Methods: In this survey, the building itself was a primary document among other data, which included
its metrical assessment carried out by the author, the master degree dissertation, in addition to
architectural history, technologies, materials and constructive techniques employed in the 19th
century. Findings: This analysis results prove the influence of available constructive technologies in
those days when it comes to decisions related to Pedro II Asylum architectonic solutions projects.

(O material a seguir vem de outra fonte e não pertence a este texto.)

-- ==== Sys2Proof/Machine/Recovery.lean ====
section
/-! DEFINITION. Recovery of a Field (chapter "Sudden removal and recovery", Table FIX-6): what a Field loses when its
latent window goes, the floor the pages found give, the map rebuilt at that floor, and the fix point that ends replay. -/

namespace Sys2Proof.Machine

/-- What of a Field does not survive a removal: the latent window, moves, a fix point in progress, the map cache (R115,
R190). The pages released and not passed may be on the medium. -/
def dropVolatile (fs : FieldState) : FieldState :=
  { fs with
    pages := fs.pages.filter (·.rseq.isSome)
    gleaning := false
    hostWait := false
    spaceOut := false
    moves := []
    doomed := []
    needs := []
    rekeys := []
    rebuilds := []
    merges := []
    secure := []
    waiters := []
    fix := none
    segReads := []
    stage6 := []
    cache := []
    entries := fs.entries.map fun e => { e with stage := [] } }

def dropDies (k : ChanState) : ChanState :=
  let dies := k.dies.map fun d => { d with queue := [], run := none, susp := none, aside := none, redo := none, suspCount := 0, readsInSusp := 0, burst := 0 }
  { k with dies := dies, phase := none, ready := [], paced := 0, pacedRekey := 0 }

/-- The master of an enumerated stack asks every admitted member of a wide Field for its page tags (R616). -/
def scanField (s : State) (f : Nat) : State :=
  match s.fieldCfg? f with
  | none => s
  | some c =>
    if !c.wide ∨ !s.isMaster ∨ s.stk.state ≠ 2 then s
    else
      let n := ((s.field f).recorded.map (·.count)).getD 0
      (c.devices.filter fun p => p != s.ringPos && s.stk.members.any (·.1 == p) && !s.stk.absent.contains p).foldl
        (fun (s : State) p => (ringRequest s 0x43 p (leBytes 4 n ++ leBytes 4 0) none .other).1) s

/-- Begin the replay of a Field: tickets of its internal work return, its channels' queues are empty. -/
def beginReplay (s : State) (f : Nat) : State :=
  if !s.manages f then s
  else
    let fs := s.field f
    let ids := fs.moves.filterMap (·.ticket) ++ (match fs.fix with | some x => x.ticket.toList | none => [])
    let s := ids.foldl releaseTicket s
    let s := match s.fieldCfg? f with
      | some c => c.chans.foldl (fun (s : State) ch => settleRecipe (s.modChan ch dropDies) ch) s
      | none => s
    scanField (s.modField f fun fs => { dropVolatile fs with replaying := true }) f

/-! ### Found pages and the floor (R463, stage 4) -/

def firstRseq (fs : FieldState) : Nat := (fs.recorded.map (·.rseq0)).getD 0

/-- A page found: its program had begun, or the rest of its row gives it back, and recovery does not report it missing (R463). -/
def pageFound (fs : FieldState) (missing : List Nat) (r : PageRec) : Bool :=
  (r.passed || r.begun || rowPassed fs r) && match r.rseq with | some n => !missing.contains n | none => false

/-- The page of an RSEQ is found. -/
def foundAt (fs : FieldState) (missing : List Nat) (n : Nat) : Bool :=
  match fs.pages.find? (·.rseq == some n) with
  | some r => pageFound fs missing r
  | none => !missing.contains n

/-- A missing RSEQ counts as found when a later page of the same block is found (R463). -/
def toleratedAt (fs : FieldState) (missing : List Nat) (n : Nat) : Bool :=
  !foundAt fs missing n && match fs.pages.find? (·.rseq == some n) with
    | some r => fs.pages.any fun x => x.blk == r.blk && decide (r.page < x.page) && pageFound fs missing x
    | none => false

/-- The first RSEQ at or after `n` that is neither found nor tolerated. -/
def reach (fs : FieldState) (missing : List Nat) : (fuel n : Nat) → Nat
  | 0, n => n
  | fuel + 1, n => if foundAt fs missing n || toleratedAt fs missing n then reach fs missing fuel (n + 1) else n

/-- One more than R*. -/
def afterRstar (fs : FieldState) (missing : List Nat) : Nat :=
  reach fs missing (fs.rseqNext - firstRseq fs) (firstRseq fs)

/-- S*: the STAMP of page R*, or the fix point's FLOOR when no page is found; at least a seal's FLOOR. Stamps never
decrease, so the STAMP of page R* is the largest of the found pages up to it. -/
def replayFloor (fs : FieldState) (missing : List Nat) : Nat :=
  let stop := afterRstar fs missing
  let stamp := fs.pages.foldl (fun m r => match r.rseq with
    | some k => if firstRseq fs ≤ k ∧ k < stop ∧ pageFound fs missing r then max m r.stamp else m
    | none => m) ((fs.recorded.map (·.floor)).getD 0)
  max stamp (fs.sealFloor.getD 0)

/-! ### The map at the floor (stage 5) -/

/-- A copy of a map unit that recovery may map. -/
structure UnitCopy where
  plot : Nat
  unit : Nat
  order : Nat         -- the highest number of its blocks
  total : Nat         -- their sum: among copies of one highest number the one with the newer other blocks
  rank : Nat          -- among equal copies: a page that passed, then the one the fix point names
  addr : Nat
  lost : Bool
deriving DecidableEq, Repr

/-- The unit copies a page holds, but those that are invalid. -/
def copiesOf (fs : FieldState) (env : FEnv) (r : PageRec) (rank : Nat) (lost : Bool) : List UnitCopy :=
  let g := max 1 env.geo.g
  r.indexed.filterMap fun x => match x.2 with
    | .unit plot lba _ _ =>
      if lba % g = g - 1 ∧ !r.stale.contains x.1 then
        let addr := unitAddr env.geo r.blk r.page x.1 - lba % g
        let nums := copyNumbers fs env addr
        some ⟨plot, lba / g, nums.foldl max 0, nums.sum, rank, addr, lost⟩
      else none
    | _ => none

/-- The map as the recorded fix point's segments name it (Table FIX-6, stages 1 and 5). -/
def fixCopies (fs : FieldState) (env : FEnv) : List UnitCopy :=
  match fs.recorded with
  | none => []
  | some r => r.segs.flatMap fun x => match slotAt fs env x.2.2 with
    | some (.mapSegment _ _ image) => (List.range 512).filterMap fun (k : Nat) =>
        let a := leNat (slice image (32 + 6 * k) 6)
        if a = addrUnmapped then none
        else if a = addrLost then some ⟨x.1, 512 * x.2.1 + k, 0, 0, 2 ^ 66, a, true⟩
        else
          let nums := copyNumbers fs env a
          some ⟨x.1, 512 * x.2.1 + k, nums.foldl max 0, nums.sum, 2 ^ 66, a, false⟩
    | _ => []

/-- The tag of a page names the recorded fix point, or the one before it: what is released between the beginning of a fix
point and its record carries the earlier count (R447, stage 3; log 58). -/
def tagFits (fs : FieldState) (r : PageRec) : Bool :=
  match fs.recorded with
  | none => true
  | some p => r.fixcount == p.count || (r.fixcount + 1) % 2 ^ 32 == p.count

/-- Every unit copy the replay finds: the fix point's, and those of the pages from RSEQ0 to R* (stages 3 to 5). -/
def allCopies (fs : FieldState) (env : FEnv) (missing : List Nat) : List UnitCopy :=
  let r0 := firstRseq fs
  let stop := afterRstar fs missing
  fixCopies fs env ++ fs.pages.flatMap fun r => match r.rseq with
    | none => []
    | some k => if r0 ≤ k ∧ k < stop ∧ tagFits fs r then
        copiesOf fs env r ((if r.failed then 0 else 2 ^ 65) + (2 ^ 64 - 1 - k)) (!pageFound fs missing r) else []

def betterCopy (a b : UnitCopy) : Bool :=
  decide (b.order < a.order) || (a.order == b.order && (decide (b.total < a.total) || (a.total == b.total && decide (b.rank < a.rank))))

/-- Whether a discard at or below the floor comes after a copy of a unit (R453). -/
def trimmedAfter (fs : FieldState) (env : FEnv) (floor : Nat) (c : UnitCopy) : Bool :=
  let g := max 1 env.geo.g
  fs.entries.any fun e => !e.hasData && decide (e.order ≤ floor) && e.covers c.plot (c.unit * g) && e.covers c.plot (c.unit * g + g - 1) &&
    (decide (c.order < e.order) || (e.kind == .wholePlot && decide (c.order ≤ e.order)))

/-- The map recovery builds: for each unit of a keyed Plot the newest copy at or below the floor, if no discard comes after
it. A copy made under keys that a crypto-erase has replaced since is not mapped: the key record decides, whether or not the
erase's trim entry was lost (R446; `cut` is the highest number of each Plot's erased keys). -/
def replayMap (fs : FieldState) (env : FEnv) (missing : List Nat) (floor : Nat) (keyed : Nat → Bool) (cut : Nat → Nat) : List MapEnt :=
  let copies := (allCopies fs env missing).filter fun c => decide (c.order ≤ floor) && keyed c.plot && (c.lost || decide (cut c.plot < c.order))
  let units := (copies.map fun c => (c.plot, c.unit)).dedup
  units.filterMap fun u =>
    let best := (copies.filter fun c => c.plot == u.1 && c.unit == u.2).foldl (fun best c => match best with
      | none => some c
      | some b => if betterCopy c b then some c else best) (none : Option UnitCopy)
    match best with
    | none => none
    | some c =>
      if trimmedAfter fs env floor c then none
      else some ⟨c.plot, c.unit, if c.lost then addrLost else c.addr, c.lost⟩

/-- Units and trim entries above the floor on the pages found. -/
def aboveFloor (fs : FieldState) (missing : List Nat) (floor : Nat) : Nat :=
  (fs.pages.map fun r => match r.rseq with
    | some k => if firstRseq fs ≤ k ∧ pageFound fs missing r then
        (r.slots.filter fun u => match slotOrder u with | some o => decide (floor < o) | none => false).length else 0
    | none => 0).sum

def gapsTolerated (fs : FieldState) (missing : List Nat) : Nat :=
  ((List.range (afterRstar fs missing - firstRseq fs)).filter fun i => toleratedAt fs missing (firstRseq fs + i)).length

/-- The copies stage 5 did not map are invalid from now on, to every later recovery too (R464). -/
def discardCopies (env : FEnv) (map : List MapEnt) (r : PageRec) : PageRec :=
  let g := max 1 env.geo.g
  let kept := fun (x : Nat × SlotUse) => match x.2 with
    | .unit plot lba _ _ => map.any fun m => m.plot == plot && m.unit == lba / g && m.addr + lba % g == unitAddr env.geo r.blk r.page x.1
    | _ => true
  { r with stale := (r.indexed.filter fun x => !kept x).map (·.1) }

/-- The segments whose entries differ between two maps. -/
def changedSegs (old : List UnitCopy) (new : List MapEnt) : List (Nat × Nat) :=
  let gone := (old.filter fun c => !new.any fun m => m.plot == c.plot && m.unit == c.unit && m.addr == c.addr).map fun c => (c.plot, c.unit / 512)
  let come := (new.filter fun m => !old.any fun c => m.plot == c.plot && m.unit == c.unit && m.addr == c.addr).map fun m => (m.plot, m.unit / 512)
  (gone ++ come).dedup

/-- Stages 4 to 6 of Table FIX-6. -/
def replayField (fs : FieldState) (env : FEnv) (facts : ReplayFacts) (keyed : Nat → Bool) (cut : Nat → Nat) : FieldState :=
  let floor := replayFloor fs facts.missing
  let map := replayMap fs env facts.missing floor keyed cut
  let entries := (fs.entries.filter fun e => decide (e.order ≤ floor) && (!e.hasData || (keyed e.plot && decide (cut e.plot < e.order)))).map fun e =>
    { e with rseq := some (e.rseq.getD 0), passed := true, stage := [], again := false }
  let stop := afterRstar fs facts.missing
  let pages := (fs.pages.filter fun r => pageFound fs facts.missing r || r.passed || decide (r.rseq.getD stop < stop)).map fun r =>
    discardCopies env map (if pageFound fs facts.missing r then { r with passed := !r.failed } else { r with failed := !r.passed })
  let sets := (fs.sets.filter fun x => x.members.any fun b => pages.any (·.blk == b)).map fun x => { x with open_ := false }
  let blocks := fs.blocks.map fun x =>
    if x.2.state = 1 then
      (x.1, if fs.pages.any (fun r => r.blk == x.1 && (r.passed || r.begun)) then { x.2 with state := 2, closeFix := fs.fixcount } else { x.2 with state := 0 })
    else x
  { fs with
    map := map
    cache := (changedSegs (fixCopies fs env) map).map fun x => (x.1, x.2, true)
    heats := fs.heats.filter fun x => map.any fun m => m.plot == x.1 && m.unit == x.2.1
    entries := entries
    sets := sets
    blocks := blocks
    floor := floor
    replayPages := min 0xFFFF facts.pagesRead
    discarded := min 0xFFFF (aboveFloor fs facts.missing floor)
    gaps := min 0xFFFF (gapsTolerated fs facts.missing)
    replayMs := min 0xFFFF facts.timeMs
    pages := pages }

/-- Stage 7: the changed segments and a fix point are written and recorded, with the floor as its FLOOR (R454, R460). -/
def replayFix (fs : FieldState) (env : FEnv) (segments : List (Nat × Nat)) (wall : Nat) : FieldState :=
  let floor := fs.floor
  let program := fun (fs : FieldState) => fs.pages.foldl (fun fs r =>
      if r.rseq.isSome ∧ !r.passed ∧ !r.failed then pagePassed fs env r.blk r.page else fs) fs
  let fs := program (beginFix { fs with fix := none } env none)
  match fs.fix with
  | none => fs
  | some run =>
    let fs := program (writeFix fs env segments wall { run with point := { run.point with floor := floor } })
    match fs.fix with
    | some run => if run.written then recordFix fs run else { fs with fix := none }
    | none => fs

/-! ### The contact sheet (R461) -/

/-- The entry a recovery uses: the one with the highest SEQ that is valid in a copy; a seal needs the entry of its fix point
too. -/
def usedEntry (fs : FieldState) (bad : List Nat) : Option SheetEntry :=
  match fs.sheet.find? fun x => !bad.contains x.seq with
  | none => none
  | some x =>
    if !x.isSeal || x.fix.isNone || fs.sheet.any (fun y => !y.isSeal && y.fix == x.fix && !bad.contains y.seq) then some x else none

/-- Replay starts from the entry used. -/
def fromEntry (fs : FieldState) (x : SheetEntry) : FieldState :=
  { fs with recorded := x.fix, sealFloor := if x.isSeal then some x.floor else none }

/-- Stages 1 to 7 for a Field whose entry can be read (R462), under the class-3 ticket of its fix point (Table FLD-4). The exposed
sets of channels that are fenced become due (R426). -/
def recoverField (s : State) (f : Nat) (facts : ReplayFacts) : State :=
  let keyed := fun n => (s.plot n).record.keyed
  let cut := fun n => (s.plot n).eraseCut
  let s := onField s f fun fs env => replayField fs env facts keyed cut
  let segs := s.segments f
  let fix := fun (s : State) => structWrite (onField s f fun fs env => replayFix fs env segs s.wall.e) (0x300 + f)
  let s := match drawTicket s 3 with
    | some (id, s) => releaseTicket (fix (noteGrant s ⟨fieldInput f, none, none, some id, .granted⟩)) id
    | none => fix s
  let s := onField s f fun fs env => env.fenced.foldl markExposed { fs with replaying := false }
  settleTasks (trimOwed (runField (updateHealth (updateHeadland s f) f) f) f)

/-- A Field's recovery ends (R462, R464): the plain outcome of R444, or Field scope with ENV_MAP when its contact-sheet entry
or fix point cannot be read (R466). A bank access refused to the recovery engine leaves the Field in replay (R26). -/
def execFieldReplayDone (field : Nat) (facts : ReplayFacts) (s : State) : Host.Outcome State Fault Refusal :=
  .next <|
    let waits := s.stk.window && ((s.fieldCfg? field).map (·.wide)).getD false
    if !(s.field field).replaying ∨ waits then s
    else
      match usedEntry (s.field field) facts.badEntries with
      | none =>
        if (s.field field).sheet.isEmpty then
          let (s, ok) := fieldTransfer s idRecovery 2 field none 0x1000 .write
          if ok then recoverField s field facts else s
        else unreadableField s
      | some x =>
        if !facts.contactReadable then unreadableField s
        else
          let (s, ok) := fieldTransfer s idRecovery 2 field none 0x1000 .write
          if ok then recoverField (s.modField field (fromEntry · x)) field facts else s
where
  /-- The Field stays unreadable until a later start (R466). -/
  unreadableField (s : State) : State :=
    fieldFault (s.modField field fun fs => { fs with replaying := false, unreadable := true }) 0x0013 field 0xFF (s.member.fmIsland (field / 4)) 0xFFFF 0

end Sys2Proof.Machine
end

Originality/value: The originality of this survey consist in analyzing the impact of constructive
techniques and materials in the project decisions, under a historical standpoint, first step in the
understanding of genealogy of a project process of a neoclassical building.
INTRODUÇÃO
1 SURGIMENTO DO NEOCLASSICISMO
No Brasil, embora algumas manifestações classicistas tenham surgido no século XVIII, foi
no século seguinte, como se verá a seguir, que o neoclassicismo se firmou como tendência
dominante da arquitetura oficial no Rio de Janeiro. O século XIX foi decisivo para a
formação cultural brasileira. Conforme Rocha-Peixoto (2000), com a transferência da família
real portuguesa para o Rio de Janeiro em 1808, a simples sede colonial na longínqua
América passou a ser a única cidade colonial da história a se tornar capital de seu império.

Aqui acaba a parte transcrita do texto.